#### [Task prompt]
In the data below, find the line that contains "def Queue.ctx (q" and the line that contains "if q.malformed then". Copy both, plus every line between them, exactly.

================================

-- ==== Sys2Proof/Machine/Queues.lean ====
section
/-!
DEFINITION. The dispatcher: queues and their heads, selection, checks, placement, completion (21 R309 to R320; 03 R36 to R45); the re-evaluation
of waiters (10 R166).
-/

namespace Sys2Proof.Machine

/-! ### Queue records (R309) -/

def State.queue (s : State) (n : Nat) : Queue := SMap.getD s.queues n Queue.zero

def State.setQueue (s : State) (n : Nat) (q : Queue) : State := { s with queues := SMap.put s.queues n q }

def Queue.en (q : Queue) : Bool := q.w[1].getLsbD 11

def Queue.ctx (q : Queue) : BitVec 8 := q.w[1].extractLsb' 24 8

def Queue.prio (q : Queue) : BitVec 3 := q.w[1].extractLsb' 8 3

def Queue.rsize (q : Queue) : Nat := (q.w[1].extractLsb' 0 5).toNat

def Queue.write (q : Queue) : BitVec 32 := q.w[2].extractLsb' 0 32

def Queue.read (q : Queue) : BitVec 32 := q.w[3].extractLsb' 0 32

def Queue.eprio (q : Queue) : Nat := (q.w[4].extractLsb' 0 3).toNat

def Queue.age (q : Queue) : Nat := (q.w[4].extractLsb' 32 32).toNat

/-- Sets EPRIO and AGE. -/
def Queue.setLevel (q : Queue) (eprio age : Nat) : Queue :=
  { q with w := q.w.set 4 (BitVec.ofNat 32 age ++ q.w[4].extractLsb' 3 29 ++ BitVec.ofNat 3 eprio) }

/-- EN is cleared and ERR set (R310). -/
def Queue.error (q : Queue) (e : BitVec 8) : Queue :=
  { q with w := (q.w.set 1 (q.w[1] &&& ~~~0x800)).set 4 (q.w[4].extractLsb' 16 48 ++ e ++ q.w[4].extractLsb' 0 8), head := .queued }

/-- A reserved field that is not zero, or RSIZE outside 1 to 16 (R310). -/
def Queue.malformed (q : Queue) : Bool :=
  q.w[0].extractLsb' 0 12 != 0 || q.w[1].extractLsb' 40 24 != 0 || q.w[1].extractLsb' 12 4 != 0 || q.w[1].extractLsb' 5 3 != 0 ||
  q.rsize == 0 || decide (16 < q.rsize) || q.w[6] != 0 || q.w[7] != 0

/-- The two tests of a record, and the ERR of the first that fails (R310). -/
def Queue.fault (q : Queue) : Option (BitVec 8) :=
  if q.malformed then some 2 else if 2 ^ q.rsize < (q.write - q.read).toNat then some 1 else none

/-- The address of packet i. -/
def Queue.packetAt (q : Queue) (i : Nat) : Word := (q.w[0] &&& ~~~0xFFF) + BitVec.ofNat 64 (128 * (i % 2 ^ q.rsize))

/-! ### Heads (R314) -/

/-- A dependence read: an ordinary read at the word's home, translated, or an engine's in local store (R314, R315). -/
def State.depRead (s : State) (n : Nat) (ctx : BitVec 8) (va : Word) : Res Word :=
  (s.uWord (.queue n) ctx (accRead va 8)).bind fun v s1 => .ok (BitVec.ofNat 64 v) s1

/-- The condition of a dependence (R311). -/
def depMet (p : Vector Word 16) (v : Word) : Bool := if p[9].getLsbD 0 then decide (v.toNat ≤ p[8].toNat) else v == p[8]

/-- Words as a vector of n, zeros where the list is short. -/
def vecOf (n : Nat) (l : List Nat) : Vector Word n := Vector.ofFn (fun i : Fin n => BitVec.ofNat 64 (l[i.val]?.getD 0))

/-- A queue's EN is cleared, with an error (R310). -/
def State.queueError (s : State) (n : Nat) (e : BitVec 8) : State := (s.unitEnd (.queue n)).setQueue n ((s.queue n).error e)

/-- The head of a queue is looked at: the record, its order and its dependence (R310, R314). A head that waits for a read is looked at again in the next
cycle, one in DEPWAIT when its word is to be read again. An earlier packet is finished once its launch is over. DESIGN CHOICE: log entry 78. -/
def State.evalHead (s : State) (n : Nat) : State :=
  let q := s.queue n
  let ag : Agent := .queue n
  if !q.en || s.failing q.ctx || q.read == q.write || q.head == .eligible || (q.head == .depwait && decide (s.dispCount.toNat < q.due)) ||
      s.launches.any (fun l => l.queue == n && !l.advanced) then s
  else if q.fault.isSome then s.queueError n (q.fault.getD 0)
  else
    match s.uLoads ag q.ctx (q.packetAt q.read.toNat) 8 16 with
    | .park _ s1 => s1.setQueue n { q with head := if q.head == .depwait then .depwait else .head }
    | .trap _ s1 | .done s1 => s1.queueError n 3
    | .ok ws s1 =>
      let p := vecOf 16 ws
      let eligible (s : State) (failed : Bool) : State :=
        (((s.leave ag).unitEnd ag).setQueue n { q with head := .eligible, depFailed := failed }).post .packetSelection
      if p[0].getLsbD 12 && s1.launches.any (fun l => l.queue == n) then s1.setQueue n { q with head := .head }
      else if p[7] == 0 then eligible s1 false
      else
        match s1.depRead n q.ctx p[7] with
        | .ok v s2 =>
          if depMet p v then eligible s2 false
          else (s2.unitEnd ag).setQueue n { q with head := .depwait, due := s.dispCount.toNat + 1024 }
        | .park _ s2 => s2.setQueue n { q with head := .depwait, due := s.dispCount.toNat }
        | .trap _ s2 | .done s2 => eligible s2 true

/-- Whether the word of a head in DEPWAIT is to be read again at a count (R314). -/
def Queue.rereads (q : Queue) (count : Nat) : Bool := q.head == .depwait && decide (q.due ≤ count)

/-- A completion signal has been applied: every DEPWAIT word is read again (R314). -/
def State.rereadAll (s : State) : State :=
  { s with queues := s.queues.map (fun (p : Nat × Queue) => if p.2.head == HeadState.depwait then (p.1, { p.2 with due := 0 }) else p) }.post .dependenceReread

/-- QUEUE_WRITE_STORE: a store to WRITE; the record is tested, and its head is looked at (R310). -/
def execQueueWriteStore (q : BitVec 13) (v : BitVec 32) (s : State) : Out3 :=
  let n := q.toNat
  let x := s.queue n
  let y := { x with w := x.w.set 2 (v.setWidth 64) }
  if !x.en then .next (s.setQueue n y)
  else
    match y.fault with
    | some e => .next ((s.setQueue n y).queueError n e)
    | none => .next ((s.setQueue n y).evalHead n)

/-- PRIO_STORE: EPRIO = PRIO and AGE = 0 (R310). -/
def execPrioStore (q : BitVec 13) (v : BitVec 3) (s : State) : Out3 :=
  let x := s.queue q.toNat
  let y := { x with w := x.w.set 1 (x.w[1].extractLsb' 11 53 ++ v ++ x.w[1].extractLsb' 0 8) }
  .next (s.setQueue q.toNat (y.setLevel v.toNat 0))

/-- DEPENDENCE_REREAD: the words of the heads in DEPWAIT are read again, each once every 1,024 cycles and after a completion signal (R314). -/
def execDependenceReread (s : State) : Out3 :=
  .next ((s.queues.filter (fun p => p.2.rereads s.dispCount.toNat)).foldl (fun s p => s.evalHead p.1) s)

/-! ### Packets and descriptors (R311, R313) -/

def Launch.shape (l : Launch) : Nat := (l.packet[0].extractLsb' 16 2).toNat

def Launch.quads (l : Launch) : Nat := (l.packet[0].extractLsb' 18 8).toNat

/-- Threads per core, T. -/
def Launch.thr (l : Launch) : Nat := (l.packet[0].extractLsb' 26 3).toNat + 1

def Launch.gmodeP (l : Launch) : Bool := l.packet[0].getLsbD 14

def Launch.notices (l : Launch) : Bool := l.packet[0].getLsbD 9

def Launch.replayed (l : Launch) : Bool := l.packet[0].getLsbD 10

def Launch.dim (l : Launch) (k : Nat) : Nat := (l.packet[2].extractLsb' (21 * k) 21).toNat

def Launch.nregions (l : Launch) : Nat := (l.desc[2].extractLsb' 32 7).toNat

def Launch.wssize (l : Launch) : Nat := (l.desc[2].extractLsb' 16 16).toNat

def Launch.stack (l : Launch) : Nat := (l.desc[2].extractLsb' 0 16).toNat

/-- Cores of one gang (R36). -/
def Launch.cores (l : Launch) : Nat :=
  match l.shape with
  | 0 => 1
  | 1 => 2
  | 2 => 4
  | _ => 4 * l.quads

/-- The dies on which a launch may be placed: permitted by its queue and latched to its world (R319). -/
def State.permitted (s : State) (l : Launch) : List Nat :=
  let w := s.world l.ctx
  (List.range s.plat.grade.dies).filter (fun d =>
    l.aff.getLsbD d && (s.ssc.latches[d]?.getD 0).getLsbD 8 && (s.ssc.latches[d]?.getD 0).extractLsb' 0 8 == w)

/-- Enabled cores of a quad. -/
def State.quadCores (s : State) (q : Nat) : List Nat := ([0, 1, 2, 3].map (fun m => 4 * q + m)).filter s.coreExists

/-- Quads of a die. -/
def dieQuads (d : Nat) : List Nat := (List.range 128).map (fun k => 128 * d + k)

/-- Whether a gang would fit a die that holds nothing (R318). -/
def State.couldFit (s : State) (l : Launch) (d : Nat) : Bool :=
  match l.shape with
  | 0 => (dieQuads d).any (fun q => decide (1 ≤ (s.quadCores q).length))
  | 1 => (dieQuads d).any (fun q => decide (2 ≤ (s.quadCores q).length))
  | 2 => (dieQuads d).any (fun q => (s.quadCores q).length == 4)
  | _ => decide (l.quads ≤ ((dieQuads d).filter (fun q => (s.quadCores q).length == 4)).length)

/-! ### CHECK (R318) -/

/-- CODE 1 but for the dependence read. DEDUCED: log entry 46. -/
def packetBad (p : Vector Word 16) : Bool :=
  decide (1 < (p[0].extractLsb' 0 8).toNat) || p[0].extractLsb' 29 35 != 0 || p[0].getLsbD 15 || p[2].getLsbD 63 ||
  p[4].extractLsb' 48 16 != 0 || p[4].extractLsb' 24 8 != 0 || p[9].extractLsb' 1 63 != 0 ||
  p[12] != 0 || p[13] != 0 || p[14] != 0 || p[15] != 0 || decide (4096 ≤ (p[4].extractLsb' 32 16).toNat)

/-- CODE 3. -/
def Launch.gridBad (l : Launch) : Bool :=
  [0, 1, 2].any (fun k => l.dim k == 0 || decide (2 ^ 20 < l.dim k)) ||
  (if l.shape == 3 then decide (l.quads < 2) || decide (128 < l.quads) else l.quads != 0) ||
  (l.gmodeP && (l.dim 1 != 1 || l.dim 2 != 1))

/-- CODE 5, for a descriptor that has been read. -/
def Launch.descBad (l : Launch) : Bool :=
  l.desc[1].extractLsb' 0 6 != 0 || l.desc[2].extractLsb' 43 21 != 0 || l.desc[2].getLsbD 39 || l.desc[3].extractLsb' 32 32 != 0 || l.desc[7] != 0 ||
  l.nregions == 0 || decide (64 < l.nregions) || l.stack % 128 != 0 || l.wssize % 128 != 0 ||
  decide (l.nregions * 4096 < l.thr * (l.stack + l.wssize))

/-- CODE 4 but for the fit: no die, or a cooperative grid in mode V that exceeds the enabled cores. -/
def State.affBad (s : State) (l : Launch) : Bool :=
  l.aff == 0 ||
  (l.packet[0].getLsbD 8 && !l.gmodeP &&
    decide (((s.permitted l).map (fun d => ((dieQuads d).map (fun q => (s.quadCores q).length)).sum)).sum < l.dim 0 * l.dim 1 * l.dim 2 * l.cores))

/-- The result of CHECK, with the descriptor as read: none passes. -/
def State.checkCode (s : State) (l : Launch) (readable : Bool) : Option Nat :=
  let bad5 := !readable || l.descBad
  if !bad5 && l.desc[2].getLsbD 40 != l.gmodeP then some 2
  else if l.gridBad then some 3
  else if s.affBad l || (!bad5 && !(s.permitted l).any (s.couldFit l)) then some 4
  else if bad5 then some 5
  else none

================================

#### [Solution below]
def Queue.ctx (q : Queue) : BitVec 8 := q.w[1].extractLsb' 24 8

def Queue.prio (q : Queue) : BitVec 3 := q.w[1].extractLsb' 8 3

def Queue.rsize (q : Queue) : Nat := (q.w[1].extractLsb' 0 5).toNat

def Queue.write (q : Queue) : BitVec 32 := q.w[2].extractLsb' 0 32

def Queue.read (q : Queue) : BitVec 32 := q.w[3].extractLsb' 0 32

def Queue.eprio (q : Queue) : Nat := (q.w[4].extractLsb' 0 3).toNat

def Queue.age (q : Queue) : Nat := (q.w[4].extractLsb' 32 32).toNat

/-- Sets EPRIO and AGE. -/
def Queue.setLevel (q : Queue) (eprio age : Nat) : Queue :=
  { q with w := q.w.set 4 (BitVec.ofNat 32 age ++ q.w[4].extractLsb' 3 29 ++ BitVec.ofNat 3 eprio) }

/-- EN is cleared and ERR set (R310). -/
def Queue.error (q : Queue) (e : BitVec 8) : Queue :=
  { q with w := (q.w.set 1 (q.w[1] &&& ~~~0x800)).set 4 (q.w[4].extractLsb' 16 48 ++ e ++ q.w[4].extractLsb' 0 8), head := .queued }

/-- A reserved field that is not zero, or RSIZE outside 1 to 16 (R310). -/
def Queue.malformed (q : Queue) : Bool :=
  q.w[0].extractLsb' 0 12 != 0 || q.w[1].extractLsb' 40 24 != 0 || q.w[1].extractLsb' 12 4 != 0 || q.w[1].extractLsb' 5 3 != 0 ||
  q.rsize == 0 || decide (16 < q.rsize) || q.w[6] != 0 || q.w[7] != 0

/-- The two tests of a record, and the ERR of the first that fails (R310). -/
def Queue.fault (q : Queue) : Option (BitVec 8) :=
  if q.malformed then some 2 else if 2 ^ q.rsize < (q.write - q.read).toNat then some 1 else none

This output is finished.